I'd be hard-pressed to explain marginal tax rates, I don't understand how five Supreme Court justices saw fit to rule in favor of Citizens United, and I've yet to make heads or tails of my daughter's math homework. But there is one thing, one simple, indisputable fact of which I am beyond certain: Nobody—and I mean nobody—has what it takes to wear teal taffeta with shoes dyed to match.

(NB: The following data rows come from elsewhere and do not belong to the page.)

-- ==== Sys2Proof/Machine/Collect.lean ====
section
/-! DEFINITION. Collectives (R287 to R290, R359): the group and post commands, the COLLECTIVE entry, the blocks that arrive and the
commit. -/

namespace Sys2Proof.Machine

open Sys2Proof

/-! ### collective-set, collective-post -/

/-- The identities of a collective-set. -/
def groupMembers (p : Bytes) : List Nat := (List.range (field p 8 1)).map (fun i => field p (16 + 8 * i) 8)

/-- Whether consecutive members are all linked (R280, R287). -/
def chained (s : State) : List Nat → Bool
  | a :: b :: l => linked s a b && chained s (b :: l)
  | _ => true

/-- collective-set (R287, R359). A generation of 0 sets a number that is not in use. -/
def collectiveSetCmd : KCmd :=
  { code := 0x0802, cls := .commit
    parse := fun p => inRange (field p 8 1) 2 64 && fixedLayout (16 + 8 * field p 8 1) [(9, 7)] p, perm := fromVf0
    gens := fun s p =>
      let g := s.group (field p 0 4)
      if field p 4 4 = 0 then !g.live else g.live && decide (g.gen = field p 4 4)
    body := fun s _ p =>
      let n := field p 0 4
      let l := groupMembers p
      let g := s.group n
      if !l.contains Config.identity then .refuse .notMember []
      else if l.any (fun i => !s.fabric.view.contains i) then .refuse .peerAbsent []
      else if !chained s l then .refuse .collectiveNotAdjacent []
      else if g.post.isSome then .refuse .collectiveBusy []
      else
        .commit (fun s => s.modGroup n (fun g => { (default : Group) with live := true, gen := g.gen + 1, members := l })) .ok
          (leBytes 4 n ++ leBytes 4 (g.gen + 1)) }

/-- COLLECTIVE_SET. -/
def execCollectiveSet (h : CmdHdr) (p : Bytes) (s : State) : Host.Outcome State Fault Refusal := .next (kcp collectiveSetCmd h p s)

/-- What a collective-post asks for. -/
def postedGroup (h : CmdHdr) (p : Bytes) (g : Group) : Group :=
  { g with
    post := some (refOf h 0x0803), wing := field p 8 1, context := field p 9 1, allReduce := decide (field p 10 1 = 1)
    destBf16 := decide (field p 11 1 = 1), source := field p 20 4, dest := field p 28 4, staging := field p 36 4, start := field p 48 8
    started := false, summed := 0, staged := 0, ticket := none, complete := false }

/-- Whether source, destination and staging agree in element count, and the source is FP32 or BF16 (R359). -/
def shapeAgrees (s : State) (g : Group) : Bool :=
  let e := groupElems s g
  let src := (s.obj g.source).size
  let stg := (s.obj g.staging).size
  decide ((s.obj g.dest).size = e * g.destBytes) && decide (src = 2 * e ∨ src = 4 * e) && decide (stg = e * g.destBytes ∨ stg = 4 * e)

/-- collective-post (R289, R359): its COLLECTIVE entry is set. Every object it names is owned by whoever may name the wing, and a
group takes one post at a time (log entry 39). -/
def collectivePostCmd : KCmd :=
  { code := 0x0803, cls := .long
    parse := fun p => fixedLayout 56 [(44, 4)] p && decide (field p 8 1 < 16 ∧ field p 10 1 < 2 ∧ field p 11 1 < 2)
    perm := fun s h p => mayNameWing s h.fn (field p 8 1)
    gens := fun s p =>
      let g := s.group (field p 0 4)
      (g.live && decide (g.gen = field p 4 4)) && wingCurrent s (field p 8 1) (field p 12 4) && ctxCurrent s (field p 8 1) (field p 9 1) (field p 16 4)
        && objCurrent s (field p 20 4) (field p 24 4) && objCurrent s (field p 28 4) (field p 32 4) && objCurrent s (field p 36 4) (field p 40 4)
    names := fun _ p => [field p 8 1]
    body := fun s h p =>
      let n := field p 0 4
      let g := postedGroup h p (s.group n)
      if !([g.source, g.dest, g.staging].all (fun o => decide ((s.obj o).wing = g.wing))) then .refuse .placeDenied []
      else if (s.group n).post.isSome then .refuse .collectiveBusy []
      else if [g.source, g.dest, g.staging].any (fun o => decide ((s.obj o).st = .damaged)) then .refuse .objectDamaged []
      else if [g.source, g.dest, g.staging].any (fun o => decide ((s.obj o).st = .absent)) then .refuse .objectNotResident []
      else if !shapeAgrees s g then .refuse .collectiveShape []
      else match entryRefused s h.stamp g.start with
        | some st => .refuse st []
        | none =>
          .long (fun s => setEntry (s.modGroup n (fun _ => g)) { mp := g.start, cls := .collective, wing := some g.wing, arg := n, late := false })
            .accepted [] none }

/-- COLLECTIVE_POST. -/
def execCollectivePost (h : CmdHdr) (p : Bytes) (s : State) : Host.Outcome State Fault Refusal := .next (kcp collectivePostCmd h p s)

/-! ### The run of a collective -/

/-- COLLECTIVE: the entry of a posted collective acts, and it starts (R289). -/
def collective (n : Nat) (s : State) : State :=
  match takeDue s .collective (some (s.group n).wing) n with
  | none => s
  | some s => if (s.group n).post.isSome then pokeGroup (s.modGroup n (fun g => { g with started := true })) n else s

/-- COLLECTIVE. -/
def execCollective (collective : Nat) (s : State) : Host.Outcome State Fault Refusal := .next (Sys2Proof.Machine.collective collective s)

/-- The ticket of a block that has come, completed. -/
def blockDone (s : State) (n : Nat) : State :=
  match (s.group n).ticket with
  | some t => (completeTicket s t).modGroup n (fun g => { g with ticket := none })
  | none => s

/-- A block's result written into the staging range. -/
def stageBlock (s : State) (n at_ count : Nat) (bytes : Bytes) : State :=
  let g := s.group n
  (s.modObj g.staging (fun x => { x with content := mstore x.content (at_ * g.destBytes) bytes })).modGroup n (fun g =>
    { g with staged := at_ + count })

/-- A running sum's block taken in turn: added to, and sent on or, at the last member, converted and staged (R288). -/
def takeSums (s : State) (n : Nat) (data : Bytes) : State :=
  let g := s.group n
  let e := groupElems s g
  let k := data.length / 4
  let sums := addBlock (blockSums data) (contribution s g g.summed k)
  let s := blockDone s n
  let s := s.modGroup n (fun g => { g with summed := g.summed + k })
  if g.index + 1 < g.members.length then
    let s := sendBlock s n (g.member (g.index + 1)) (4 * g.summed) false (sums.flatMap (leBytes 4))
    s.modGroup n (fun x => { x with complete := decide (g.summed + k = e) && !g.allReduce })
  else
    let s := stageBlock s n g.summed k (destBlock g sums)
    let s := if g.allReduce then sendBlock s n (g.member (g.index - 1)) (g.destBytes * g.summed) true (destBlock g sums) else s
    s.modGroup n (fun x => { x with complete := decide (g.summed + k = e) })

/-- A result's block taken in turn, staged and sent down the list (R288). -/
def takeResult (s : State) (n : Nat) (data : Bytes) : State :=
  let g := s.group n
  let k := data.length / g.destBytes
  let s := stageBlock (blockDone s n) n g.staged k data
  let s := if g.index = 0 then s else sendBlock s n (g.member (g.index - 1)) (g.destBytes * g.staged) true data
  s.modGroup n (fun x => { x with complete := decide (g.staged + k = groupElems s g) })

/-- Whether a block is the one its member awaits: its offset and length. Sums travel as FP32, results in the destination's
format. -/
def blockFits (s : State) (g : Group) (back : Bool) (offset length : Nat) : Bool :=
  let e := groupElems s g
  if back then decide (offset = g.destBytes * g.staged ∧ length = g.destBytes * Nat.min blockElems (e - g.staged))
  else decide (offset = 4 * g.summed ∧ length = 4 * Nat.min blockElems (e - g.summed))

/-- REDUCE_DATA: a block comes from the member before or, for a result, after this one. One from nobody in the group, or of the
wrong length, is an erring act, and so is one more than 8 mp before the start (R27, R283). One that comes while this member
cannot go on waits with its sender (R289). -/
def reduceData (h : MsgHdr) (back : Bool) (data : Bytes) (s : State) : State :=
  let n := h.ref
  let g := s.group n
  let from_ := if back then g.member (g.index + 1) else g.member (g.index - 1)
  if arrival s 0x0040 h = .taken ∧ g.live ∧ g.gen = h.refGen ∧ g.post.isSome ∧ h.src = from_ ∧ g.start ≤ s.clock.count + 8 ∧ g.ticket.isNone then s
  else
    receiveHere s 0x0040 h (fun s =>
      if !g.live || decide (g.gen ≠ h.refGen) then s
      else if h.src ≠ from_ ∨ (!back ∧ g.index = 0) ∨ (back ∧ g.index + 1 = g.members.length) then accuse s h.src 6
      else if g.post.isNone then s
      else if s.clock.count + 8 < g.start then accuse s h.src 5
      else if !blockFits s g back h.offset data.length then accuse s h.src 6
      else pokeGroup (if back then takeResult s n data else takeSums s n data) n)

/-- REDUCE_DATA. -/
def execReduceData (hdr : MsgHdr) (back : Bool) (data : Bytes) (s : State) : Host.Outcome State Fault Refusal := .next (reduceData hdr back data s)

/-- COLLECTIVE_COMMIT: the staged result reaches its destination, and the post is answered (R289). -/
def collectiveCommit (n : Nat) (s : State) : State :=
  let g := s.group n
  match g.post with
  | none => s
  | some ref =>
    if !g.complete || !s.keeper.up || decide ((s.obj g.dest).st ≠ .home) then s
    else
      let s := s.bump
      let result := mslice (s.obj g.staging).content 0 (groupElems s g * g.destBytes)
      let s := if g.staged = 0 then s else s.modObj g.dest (fun x => { x with content := result })
      finishIn (s.modGroup n (fun g => { g with post := none, started := false, summed := 0, staged := 0, ticket := none, complete := false })) ref .ok []

/-- COLLECTIVE_COMMIT. -/
def execCollectiveCommit (collective : Nat) (s : State) : Host.Outcome State Fault Refusal := .next (collectiveCommit collective s)

end Sys2Proof.Machine
end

As for being stuck, if Jessica Chastain could get Matt Damon off Mars, surely I can get you out of this. First, though, I would urge you to remember that it's impossible to make new old friends. Be sure Karen understands that though you may be acting in an unofficial capacity, you'll be totally zealous in keeping her aunt Iris away from the Prosecco, starting the conga line, and discreetly signaling if she's got lipstick on her teeth or wedding cake in her hair. Let her know that you want to take her to lunch as soon as she's finished honeymooning, but explain that she deserves someone who can give 100 percent, and that someone just isn't you.

Dear Lisa,
My son and daughter-in-law are about to have their first baby. Of course, I'd love to be in the delivery room with them, but whenever I bring it up, they change the subject. I don't want to just sit there—I want to do something! —Doreen, Seattle

Whoa, Grandma,

Don't just do something—sit there! And by "there," I mean on your sofa. Repeat after me: "I will help in whatever way they need, which includes giving this new family all the time, space, and privacy they deem necessary."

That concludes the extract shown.